◆ TASK DESCRIPTION ◆
Reproduce word for word the line that contains "I11; log entry 6). -/" and every line after it to the end of the records, with nothing else added.

◆ RECORDS SUPPLIED ◆
-- ==== Sys2Proof/Config.lean ====
section
/-! DEFINITION. What an implementation fixes (the parameters of 00_scope.md section 4), as plain data, and the free values: constants
with no body, one for each value the spec leaves open. -/

namespace Sys2Proof

/-- The admitted pairs of `WLEN` (the widest supported XLEN) and `SXLEN`: `SXLEN <= WLEN`, each 32 or 64 (R4). A pair outside R4
has no value of this type, which is how the model refuses it. -/
inductive Widths where
  /-- `WLEN = 32`, `SXLEN = 32`. -/
  | w32s32
  /-- `WLEN = 64`, `SXLEN = 32`. -/
  | w64s32
  /-- `WLEN = 64`, `SXLEN = 64`. -/
  | w64s64
deriving DecidableEq, Repr

/-- What a misaligned load or store does (R45, D8). -/
inductive MisalignedPolicy where
  | trap
  | split
deriving DecidableEq, Repr

/-- The parameter `StvecModes`: a non-empty subset of {0, 1} (R32, D16). -/
inductive StvecModes where
  | directOnly
  | vectoredOnly
  | both
deriving DecidableEq, Repr

/-- The three kinds of access (R41). -/
inductive AccessKind where
  | fetch
  | load
  | store
deriving DecidableEq, Repr

/-- A stretch of physical addresses and the kinds of access it grants: `PhysAccessOK` is a list of these (D28). -/
structure Region where
  base : Nat
  size : Nat
  read : Bool
  write : Bool
  fetch : Bool
deriving DecidableEq, Repr

/-- A closed interval of register values. -/
structure WordRange where
  lo : Nat
  hi : Nat
deriving DecidableEq, Repr

/-- What `PageLookup` answers for a mapped address: the physical address of the byte and the marks of the leaf page (R47, R56). -/
structure Leaf where
  pa : Nat
  r : Bool
  w : Bool
  x : Bool
  u : Bool
deriving DecidableEq, Repr

/-- One stretch of virtual addresses `lo .. hi`, mapped to physical addresses from `pa` on, with its marks. No page size is assumed. -/
structure PageEntry where
  lo : Nat
  hi : Nat
  pa : Nat
  r : Bool
  w : Bool
  x : Bool
  u : Bool
deriving DecidableEq, Repr

/-- The parameter `PageLookup` (R56, D12). -/
inductive PageSource where
  /-- A mapping that does not depend on memory or `satp`, written out. -/
  | table (entries : List PageEntry)
  /-- The implementation's own walk, about which nothing is known: `Config.pageWalk` of memory, `satp` and the address. -/
  | walk
deriving DecidableEq, Repr

/-- The implementation parameters. The machine holds one of these, and no step changes it. -/
structure Config where
  /-- `WLEN` and `SXLEN` (R4). -/
  widths : Widths
  /-- Whether `sstatus.UXL` can be written (R27, R109). -/
  uxlWritable : Bool
  /-- Whether a floating-point unit exists, so that `sstatus.FS` can be written (R25, R109). -/
  hasFpu : Bool
  /-- Whether user-level interrupts exist, so that UIE, UPIE and the user bits of `sie` and `sip` do (R25, R35, R109). -/
  userInts : Bool
  /-- `PALEN`, the physical address width (R38, D32). -/
  palen : Nat
  /-- `MisalignedPolicy` (R45, D8). -/
  misaligned : MisalignedPolicy
  /-- `PhysAccessOK`, as the stretches that grant accesses (R58, D28). -/
  regions : List Region
  /-- `PageLookup` (R56, D12). -/
  pages : PageSource
  /-- `StvecModes` (R32, D16). -/
  stvecModes : StvecModes
  /-- `StvecAlign(1) = 4 * 2 ^ stvecAlignExp`; `StvecAlign(0) = 4` (R31, D17). -/
  stvecAlignExp : Nat
  /-- `StvecHolds`: the values the implementation can hold in `stvec` unchanged, as a union of intervals (R33, D15). -/
  stvecHolds : List WordRange
  /-- `TrapTarget` of the exceptions: bit `c` is 1 when exception `c`, raised in U-mode or S-mode, goes to S-mode (R175, D14). -/
  excToS : Word
  /-- `TrapTarget` of the interrupts: bit `c` is 1 when interrupt `c` goes to S-mode (R175, D14). -/
  intToS : Word
deriving DecidableEq, Repr

/-! ## Free values

Each is a constant without a body: nothing can be proved of its value, so a claim holds whatever it is. -/

/-- What a byte of memory held at launch, by its physical address: unspecified (R39, R60; log entry 5). -/
opaque Config.launchByte : Nat → Byte

/-- The implementation's page walk, of memory, `satp` and a reduced virtual address: open (R56, D12; log entry 8). -/
opaque Config.pageWalk : List Host.Cell → Word → Nat → Option Leaf

/-- The value, not yet made legal, that `stvec` takes when a value it cannot hold is written to it, by the old value and the
written one (R33, D15; log entry 7). -/
opaque Config.stvecChoice : Word → Word → Word

/-- Whether a write of an illegal value to `sstatus.UXL` leaves UXLEN = 32, by whether it was 32 and the written field (R27, I15;
log entry 11). -/
opaque Config.uxlChoice : Bool → BitVec 2 → Bool

/-- What `scause` holds after a write of an unsupported code, by the old value and the written one (R35, WLRL; log entry 12). -/
opaque Config.scauseChoice : Word → Word → Word

/-- What `satp` holds after a write of a reserved MODE, by the old value and the written one (R35; log entry 13). -/
opaque Config.satpChoice : Word → Word → Word

/-- What the user-level bits of `sip` hold after an S-mode write, by the old value and the written one (R35 does not say which
of them are writable; log entry 14). -/
opaque Config.sipUserChoice : Word → Word → Word

/-- `TvalOnIllegal` at the n-th draw: the instruction word (`true`) or zero (R163, I9; log entry 6). -/
opaque Config.tvalIsWord : Nat → Bool

/-- Whether EBREAK's trap value, at the n-th draw, is its address (`true`) or zero (R121, I10; log entry 6). -/
opaque Config.ebreakTvalIsPc : Nat → Bool

/-- `WfiInU` at the n-th draw: illegal instruction (`true`) or completes (R124, I11; log entry 6). -/
opaque Config.wfiTrapsInU : Nat → Bool

end Sys2Proof
end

◆ RESPONSE ◆
/-- `WfiInU` at the n-th draw: illegal instruction (`true`) or completes (R124, I11; log entry 6). -/
opaque Config.wfiTrapsInU : Nat → Bool

end Sys2Proof
end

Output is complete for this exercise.